Just because a virus can enter a cell does not mean that there is an enabling environment for its replication; a coordinated cellular sequestration is necessary. We analyzed how 29 SARS-CoV-2 proteins interact with human proteins under their cellular context. We identified possible alterations of protein–protein interactions (PPI) by the infection within each cell, by searching for cells that have input mechanisms, already reported10,11,12,13,14,15,16,17,18 and for proteomes and interactomes within each cell associated with viral proteins. This resulted in identifying a group of cells with a certain degree of susceptibility to be controlled by SARS-CoV-2 (see Fig. 1). At the same time, we compared our findings related to SARS-CoV-2 with those we investigated for SARS-CoV-1.

Figure 1
figure 1

Research strategy. 1: (a) Obtaining the PPI of the SARS-CoV-2—Human (V-H) from IMEx; 2: Integration of human-specific PPIs from 7 primary databases (H–H); 3: Obtaining proteomes and transcriptomes, selecting those results that are reported at both levels; 4: Generation of human PPI (H–H) for each cell; 5: Obtaining the PPI of the viral infection (V-H–H) of each cell. Images were taken from https://www.imexconsortium.org/, https://dip.doe-mbi.ucla.edu/dip/Main.cgi, https://www.ebi.ac.uk/intact/, https://mint.bio.uniroma2.it/, https://thebiogrid.org/, https://www.hprd.org/, http://matrixdb.univ-lyon1.fr/, https://reactome.org/ and . (b) Tissues and cells that shared a set of the seven cell entry proteins/genes.
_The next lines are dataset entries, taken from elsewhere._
-- ==== Sys2Proof/Syntax.lean ====
section
/-! DEFINITION. The row instructions, the modes that select them, and rows. Every row of the opcode table is a
constructor of `Instr`. No constructor has an argument: a row instruction has no register operand and no immediate
(R82), its payload is data in memory. -/

namespace Sys2Proof

/-- The kernels KSEL names (R32). The code 3 is reserved and names none. -/
inductive Kernel where
  | ref | opt | simd
deriving DecidableEq, Repr

/-- The supported bytes per pixel: "exactly {1, 2, 3, 4, 6, 8}" (R9). -/
inductive Bpp where
  | b1 | b2 | b3 | b4 | b6 | b8
deriving DecidableEq, Repr

/-- The filter types, the five defined opcodes (R81). -/
inductive Filter where
  | none | sub | up | avg | paeth
deriving DecidableEq, Repr

/-- What selects the specialization of an opcode: the kernel and the bytes per pixel (R89). -/
structure Mode where
  kernel : Kernel
  bpp : Bpp
deriving DecidableEq, Repr

/-- The row instructions: the five base rows (R121 to R125) and the thirty specializations of the SIMD kernel (R89). -/
inductive Instr where
  | none | sub | up | avg | paeth
  | noneV1 | noneV2 | noneV3 | noneV4 | noneV6 | noneV8
  | subV1 | subV2 | subV3 | subV4 | subV6 | subV8
  | upV1 | upV2 | upV3 | upV4 | upV6 | upV8
  | avgV1 | avgV2 | avgV3 | avgV4 | avgV6 | avgV8
  | paethV1 | paethV2 | paethV3 | paethV4 | paethV6 | paethV8
deriving DecidableEq, Repr

/-- One scanline seen as an instruction (R80): the opcode and the payload bytes that stand after it. -/
structure Row where
  op : Instr
  payload : List Byte
deriving DecidableEq, Repr

/-- The invocation record: "an invocation is fully described by `(KSEL, BUF, H, BPP, BPL)`" and the buffer (R92). -/
structure Invocation where
  ksel : BitVec 2
  buf : Nat
  h : Word
  bpp : Word
  bpl : Word
deriving DecidableEq, Repr

/-- The number of bytes per pixel. -/
def Bpp.toNat : Bpp → Nat
  | .b1 => 1
  | .b2 => 2
  | .b3 => 3
  | .b4 => 4
  | .b6 => 6
  | .b8 => 8

/-- The supported bytes per pixel a number names, if any (P1 of R252). -/
def Bpp.ofNat? : Nat → Option Bpp
  | 1 => some .b1
  | 2 => some .b2
  | 3 => some .b3
  | 4 => some .b4
  | 6 => some .b6
  | 8 => some .b8
  | _ => Option.none

/-- The kernel a KSEL code names, if any (R32). -/
def Kernel.ofBits? (k : BitVec 2) : Option Kernel :=
  if k = 0#2 then some .ref else if k = 1#2 then some .opt else if k = 2#2 then some .simd else Option.none

/-- The KSEL code of a kernel (R32). -/
def Kernel.toBits : Kernel → BitVec 2
  | .ref => 0#2
  | .opt => 1#2
  | .simd => 2#2

/-- The filter an instruction computes: a specialization computes the function of its base row. -/
def Instr.filter : Instr → Filter
  | .none | .noneV1 | .noneV2 | .noneV3 | .noneV4 | .noneV6 | .noneV8 => .none
  | .sub | .subV1 | .subV2 | .subV3 | .subV4 | .subV6 | .subV8 => .sub
  | .up | .upV1 | .upV2 | .upV3 | .upV4 | .upV6 | .upV8 => .up
  | .avg | .avgV1 | .avgV2 | .avgV3 | .avgV4 | .avgV6 | .avgV8 => .avg
  | .paeth | .paethV1 | .paethV2 | .paethV3 | .paethV4 | .paethV6 | .paethV8 => .paeth

/-- The bytes per pixel an instruction is specialized to; a base row takes it from BPP at run time (R89). -/
def Instr.bpp? : Instr → Option Bpp
  | .none | .sub | .up | .avg | .paeth => Option.none
  | .noneV1 | .subV1 | .upV1 | .avgV1 | .paethV1 => some .b1
  | .noneV2 | .subV2 | .upV2 | .avgV2 | .paethV2 => some .b2
  | .noneV3 | .subV3 | .upV3 | .avgV3 | .paethV3 => some .b3
  | .noneV4 | .subV4 | .upV4 | .avgV4 | .paethV4 => some .b4
  | .noneV6 | .subV6 | .upV6 | .avgV6 | .paethV6 => some .b6
  | .noneV8 | .subV8 | .upV8 | .avgV8 | .paethV8 => some .b8

/-- The base row of a filter. -/
def Instr.base : Filter → Instr
  | .none => .none
  | .sub => .sub
  | .up => .up
  | .avg => .avg
  | .paeth => .paeth

/-- The SIMD specialization of a filter and a bytes-per-pixel value: the table of R89. -/
def Instr.special : Filter → Bpp → Instr
  | .none, .b1 => .noneV1
  | .none, .b2 => .noneV2
  | .none, .b3 => .noneV3
  | .none, .b4 => .noneV4
  | .none, .b6 => .noneV6
  | .none, .b8 => .noneV8
  | .sub, .b1 => .subV1
  | .sub, .b2 => .subV2
  | .sub, .b3 => .subV3
  | .sub, .b4 => .subV4
  | .sub, .b6 => .subV6
  | .sub, .b8 => .subV8
  | .up, .b1 => .upV1
  | .up, .b2 => .upV2
  | .up, .b3 => .upV3
  | .up, .b4 => .upV4
  | .up, .b6 => .upV6
  | .up, .b8 => .upV8
  | .avg, .b1 => .avgV1
  | .avg, .b2 => .avgV2
  | .avg, .b3 => .avgV3
  | .avg, .b4 => .avgV4
  | .avg, .b6 => .avgV6
  | .avg, .b8 => .avgV8
  | .paeth, .b1 => .paethV1
  | .paeth, .b2 => .paethV2
  | .paeth, .b3 => .paethV3
  | .paeth, .b4 => .paethV4
  | .paeth, .b6 => .paethV6
  | .paeth, .b8 => .paethV8

end Sys2Proof
end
For six cell types there are no reports at the tissue level (transcriptome) and for 23 tissues no cells are reported (proteome).

Results

Input tropism

The first step to identify cell tropism was to search for cells with potential entry-related proteins. We consulted two databases to cross-check the proteome and transcriptome data. First, from the RNA Consensus Tissue Gene Data we looked for those with reported expression of genes involved in cell entry: protein S-binding proteins (ACE2, NRP1, or BSG) and proteases (TMPRSS2, CTSL, CTSB, or FURIN). We selected 57 (out 62) tissues because they met the criterion of expressing at least 3 of the 7 genes we were looking for. Twenty threes (out 69) tissues (such as the olfactory region) had no information on cell types (Fig. 1b). Second, from the Normal Tissue Data, we found 45 tissues with at least 3 of the seven proteins of interest. Six cell types including those at bronchus, nasopharynx and oral mucosa did not have a transcriptome report at the tissue level (see Fig. 1b). Both data sets shared 39 tissues, including 69 different cell types (see Figs. 1b and 2a). For SARS-CoV-1 we considered the presence of four proteins (ACE2, BSG, TMPRSS2 and CTSL) to identify relevant tissues.

Figure 2
figure 2

Cell and tissue heatmap based on potential input genes/proteins. (a) SARS-CoV-2, 39 tissues and seven messengers. Consistent with what is reported in the figure above, ACE2 and TMPRSS2 have the lowest expression, followed by FURIN. Of the 39 tissues, bone marrow, cerebellum and parathyroid gland have the lowest expression of ACE2 and TMPRSS2. The white to blue colored scales represent the Expression value provided by ProteinAtlas. (b) SARS-CoV-2, 69 cell types and seven proteins. In the red and dark blue branches and later in the dark red branch, the cell types with the highest protein presence are concentrated. Green and blue branches group those cell types with lower presence, as well as those without ACE2 or TMPRSS2 (also in the dark red branch), mainly. (c) SARS-CoV-1, 69 cell types and 4 proteins. The dark red branch is where the cells with the lowest presence of protein or mRNA are grouped; in the central part, the 14 removed cells are observed. The color represents the Expression value, white (not reported at either the transcript or protein level), green (only present at the transcript level), yellow (low amount of protein reported), orange (intermediate amount of protein reported), and red (high amount of protein reported).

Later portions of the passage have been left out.